Ce trou déboucha finalement sur plus de questions que de réponses. On découvrit par exemple qu’il faisait bien plus chaud sous terre que ce que les modèles des géologues prédisaient. Près de 180 degrés à 10 000 mètres soit le double du niveau attendu. Mais le plus étrange c’est qu’ils découvrirent des roches saturées d’eau. Une eau qui n’avait en théorie rien à faire à cette profondeur car les eaux de surface ne pouvaient franchir des couches de roche imperméable pour atteindre des profondeurs de 4-5 kilomètres.
Aujourd’hui que savons-nous de l’intérieur de la Terre ? Franchement pas grand-chose.

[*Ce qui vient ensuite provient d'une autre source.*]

/-- What CKLOAD (R200) leaves alone. -/
@[simp] theorem effectCkload_frame (s : State) :
    (effectCkload s).blkLo = s.blkLo ∧ (effectCkload s).blkHi = s.blkHi ∧ (effectCkload s).kc0 = s.kc0 ∧
    (effectCkload s).kc1 = s.kc1 ∧ (effectCkload s).kc2 = s.kc2 ∧ (effectCkload s).kt = s.kt ∧
    (effectCkload s).bc = s.bc ∧ (effectCkload s).bcLen = s.bcLen ∧ (effectCkload s).title0 = s.title0 ∧
    (effectCkload s).title1 = s.title1 ∧ (effectCkload s).title2 = s.title2 ∧
    (effectCkload s).gamecode = s.gamecode ∧ (effectCkload s).bootOff = s.bootOff ∧
    (effectCkload s).bootCnt = s.bootCnt ∧ (effectCkload s).securePresent = s.securePresent ∧
    (effectCkload s).secureEncrypted = s.secureEncrypted ∧ (effectCkload s).crcMatch = s.crcMatch ∧
    (effectCkload s).crcCalc = s.crcCalc ∧ (effectCkload s).outLen = s.outLen ∧
    (effectCkload s).fault = s.fault ∧ (effectCkload s).mode = s.mode ∧ (effectCkload s).out = s.out ∧
    (effectCkload s).img = s.img ∧ (effectCkload s).key = s.key ∧ (effectCkload s).pending = s.pending ∧
    (effectCkload s).readData = s.readData ∧ (effectCkload s).draws = s.draws ∧
    (effectCkload s).imgUsed = s.imgUsed ∧ (effectCkload s).keyUsed = s.keyUsed := by
  simp only [effectCkload, and_self]

/-- What CKLOAD (R200) writes. -/
@[simp] theorem effectCkload_result (s : State) :
    (effectCkload s).ckEmb = Reg.holds (le16 (bcByte s Config.ckEmbPos) (bcByte s (Config.ckEmbPos + 1))) ∧
    (effectCkload s).ckOff = Config.ckStart ∧ (effectCkload s).ckLen = Config.ckSlice ∧
    (effectCkload s).valid = { s.valid with ckin := true } := by
  simp only [effectCkload, and_self]

/-- What CHECK (R202) leaves alone. -/
@[simp] theorem effectCheck_frame (s : State) :
    (effectCheck s).blkLo = s.blkLo ∧ (effectCheck s).blkHi = s.blkHi ∧ (effectCheck s).kc0 = s.kc0 ∧
    (effectCheck s).kc1 = s.kc1 ∧ (effectCheck s).kc2 = s.kc2 ∧ (effectCheck s).kt = s.kt ∧
    (effectCheck s).bc = s.bc ∧ (effectCheck s).bcLen = s.bcLen ∧ (effectCheck s).title0 = s.title0 ∧
    (effectCheck s).title1 = s.title1 ∧ (effectCheck s).title2 = s.title2 ∧
    (effectCheck s).gamecode = s.gamecode ∧ (effectCheck s).bootOff = s.bootOff ∧
    (effectCheck s).bootCnt = s.bootCnt ∧ (effectCheck s).ckEmb = s.ckEmb ∧
    (effectCheck s).ckOff = s.ckOff ∧ (effectCheck s).ckLen = s.ckLen ∧
    (effectCheck s).securePresent = s.securePresent ∧ (effectCheck s).secureEncrypted = s.secureEncrypted ∧
    (effectCheck s).outLen = s.outLen ∧ (effectCheck s).fault = s.fault ∧ (effectCheck s).mode = s.mode ∧
    (effectCheck s).out = s.out ∧ (effectCheck s).img = s.img ∧ (effectCheck s).key = s.key ∧
    (effectCheck s).pending = s.pending ∧ (effectCheck s).readData = s.readData ∧
    (effectCheck s).draws = s.draws ∧ (effectCheck s).imgUsed = s.imgUsed ∧
    (effectCheck s).keyUsed = s.keyUsed := by
  simp only [effectCheck, and_self]

/-- What CHECK (R202) writes. -/
@[simp] theorem effectCheck_result (s : State) :
    (effectCheck s).crcCalc = sliceChecksum s ∧
    (effectCheck s).crcMatch = checksumMatches (sliceChecksum s) (getCkEmb s) ∧
    (effectCheck s).valid = { s.valid with ckres := true } := by
  simp only [effectCheck, and_self]

/-- What DUMP (R178) leaves alone. -/
@[simp] theorem effectDump_frame (s : State) :
    (effectDump s).blkLo = s.blkLo ∧ (effectDump s).blkHi = s.blkHi ∧ (effectDump s).kc0 = s.kc0 ∧
    (effectDump s).kc1 = s.kc1 ∧ (effectDump s).kc2 = s.kc2 ∧ (effectDump s).kt = s.kt ∧
    (effectDump s).bc = s.bc ∧ (effectDump s).bcLen = s.bcLen ∧ (effectDump s).title0 = s.title0 ∧
    (effectDump s).title1 = s.title1 ∧ (effectDump s).title2 = s.title2 ∧
    (effectDump s).gamecode = s.gamecode ∧ (effectDump s).bootOff = s.bootOff ∧
    (effectDump s).bootCnt = s.bootCnt ∧ (effectDump s).ckEmb = s.ckEmb ∧ (effectDump s).ckOff = s.ckOff ∧
    (effectDump s).ckLen = s.ckLen ∧ (effectDump s).securePresent = s.securePresent ∧
    (effectDump s).secureEncrypted = s.secureEncrypted ∧ (effectDump s).crcMatch = s.crcMatch ∧
    (effectDump s).crcCalc = s.crcCalc ∧ (effectDump s).valid = s.valid ∧ (effectDump s).fault = s.fault ∧
    (effectDump s).mode = s.mode ∧ (effectDump s).img = s.img ∧ (effectDump s).key = s.key ∧
    (effectDump s).pending = s.pending ∧ (effectDump s).readData = s.readData ∧
    (effectDump s).draws = s.draws ∧ (effectDump s).imgUsed = s.imgUsed ∧
    (effectDump s).keyUsed = s.keyUsed := by
  simp only [effectDump, and_self]

/-- What DUMP (R178) writes. -/
@[simp] theorem effectDump_result (s : State) :
    (effectDump s).out = Store.fill s.out 0 (8 * s.bcLen.toNat) (bcByte s) ∧
    (effectDump s).outLen = BitVec.ofNat 32 (8 * s.bcLen.toNat) := by
  simp only [effectDump, and_self]

end Sys2Proof.Machine
end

La plupart des manuels de géologie vous diront que sous nos pieds il y’a quatre « couches » : une croûte de roches, un manteau de roches « visqueuses », un noyau liquide et un noyau final solide aussi chaud que la surface du soleil. On sait aussi qu’il y aurait quelque part une ceinture de métaux liquides à l’origine du champ magnétique terrestre. Pourquoi la terre est la seule planète à disposer d’une tectonique des plaques ? Mystère. Comment les différentes couches de la terre interagissent entre elles ? Mystère encore. De quoi est constitué le Manteau qui forme 82% du Volume de la Terre et 65% de sa masse ? Mystère toujours.

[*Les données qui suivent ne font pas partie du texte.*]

-- ==== Sys2Proof/Tests/Slice0.lean ====
section
/-! SUPPORT. Tests of single steps against the vectors of the spec (95_test_vectors.md, named V<n>, and the
worked examples of the rules), and a witness for every statement that has hypotheses. -/

open Sys2Proof Sys2Proof.Machine

/-- The result is a next state with the property `p`. -/
def testNext (r : Result) (p : State → Bool) : Bool :=
  match r with
  | .next t => p t
  | _ => false

/-- The number the host reads at a register. -/
def testRead (r : HostReg) (s : State) : Nat := (readReg r s).toNat

/-- The step that a write of `w` to `CMD` makes. -/
def testCmd (s : State) (w : Nat) : Result := step (s.withFetchWord 32 w)

/-- `FAULT` after a write of `w` to `CMD`. -/
def testFault (s : State) (w fault : Nat) : Bool :=
  testNext (testCmd s w) fun t => testRead .fault t == fault && testRead .status t % 2 == 1

/-- `T_IDX` (2.0 of the vectors). -/
def testIdx : Table := fun i => BitVec.ofNat 32 i

/-- `T_MIX` (2.0 of the vectors). -/
def testMix : Table := fun i => BitVec.ofNat 32 (0x9E3779B9 * (i + 1))

/-- The entries of `T_IDX` that the encryption and the decryption of 0 read (V12, V15). -/
def testSparseIdx : Store 32 :=
  (List.range 19 ++ [274] ++ List.range' 530 8 ++ List.range' 786 256).map fun i => (i, testIdx i)

/-- An input space of zeros. -/
def testSpace (n : Nat) : Space := { len := n, cells := [] }

/-- A space whose listed cells are given. -/
def testCells (n : Nat) (cells : Memory) : Space := { len := n, cells := cells }

/-- A state in which every item is valid and every register holds a value; two boot-code words. -/
def testLoaded : State :=
  { State.reset with
    blkLo := Reg.holds 0x89ABCDEF#32
    blkHi := Reg.holds 0x01234567#32
    kc0 := Reg.holds 0x12345678#32
    kc1 := Reg.holds 0x091A2B3C#32
    kc2 := Reg.holds 0x2468ACF0#32
    gamecode := Reg.holds 0x12345678#32
    bootOff := Reg.holds 0x4000#32
    bootCnt := Reg.holds 1#32
    ckEmb := Reg.holds 0x1234#16
    bc := [(0, 0x342D261F18110A03#64), (1, 0x4ADD5E575049423B#64)]
    bcLen := 2#32
    valid := { kt := true, hdr := true, kc := true, bc := true, blk := true, cls := true, ckin := true, ckres := true }
    img := testSpace 0x4008
    key := testSpace 4168 }

/-- `testLoaded` after a fault. -/
def testFaulted : State := raise .precondition 2#8 3#8 testLoaded

/-! ### Well-formedness (R91): each check refuses a term that breaks it -/

theorem test_illformed_ldblk : ¬(Instr.ldblk (2 ^ 24)).WellFormed := by decide
theorem test_illformed_stblk : ¬(Instr.stblk (2 ^ 24)).WellFormed := by decide
theorem test_wellformed_ldblk : (Instr.ldblk (2 ^ 24 - 1)).WellFormed := by decide
theorem test_wellformed_stblk : (Instr.stblk 0).WellFormed := by decide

Pour ne rien arranger, comme les économistes, les géologues ont l’habitude de se détester cordialement. Il leur fallut plusieurs décennies pour digérer que les continents bougent et qu’il fut un temps où ils ne constituaient qu’un seul continent : la pangée. Albert Einstein, avant sa mort en 1955, rédigea une préface d’un livre de Charles Hapgood réfutant catégoriquement l’existence de tels mouvements, maintenant attestés. Le lecteur était invité à ne pas s’y méprendre et croire en ces superstitions de géologues mal inspirés. Pour les géologues orthodoxes comme Hapgood, l’idée que les roches de l’Afrique correspondaient à celles de l’Amérique n’était qu’une stupidité. Le seul problème c’est que ces roches ne se ressemblaient pas. Elles sont littéralement les mêmes ! Les travaux montrant les similitudes de la faune et la flore entre les deux côtés de l’Atlantique furent systématiquement discrédités par le camp de Hapgood, qui ne fut pas seulement soutenu par des pointures de la science comme Albert Einstein, mais aussi par un nombre important de la communauté des géologues. Et le fait que la théorie du supercontinent de la Pangée, qui dérangeait tant les plus honorables des géologues et impliquait une dérive des continents, émanait d’un météorologue y était probablement pour quelque chose !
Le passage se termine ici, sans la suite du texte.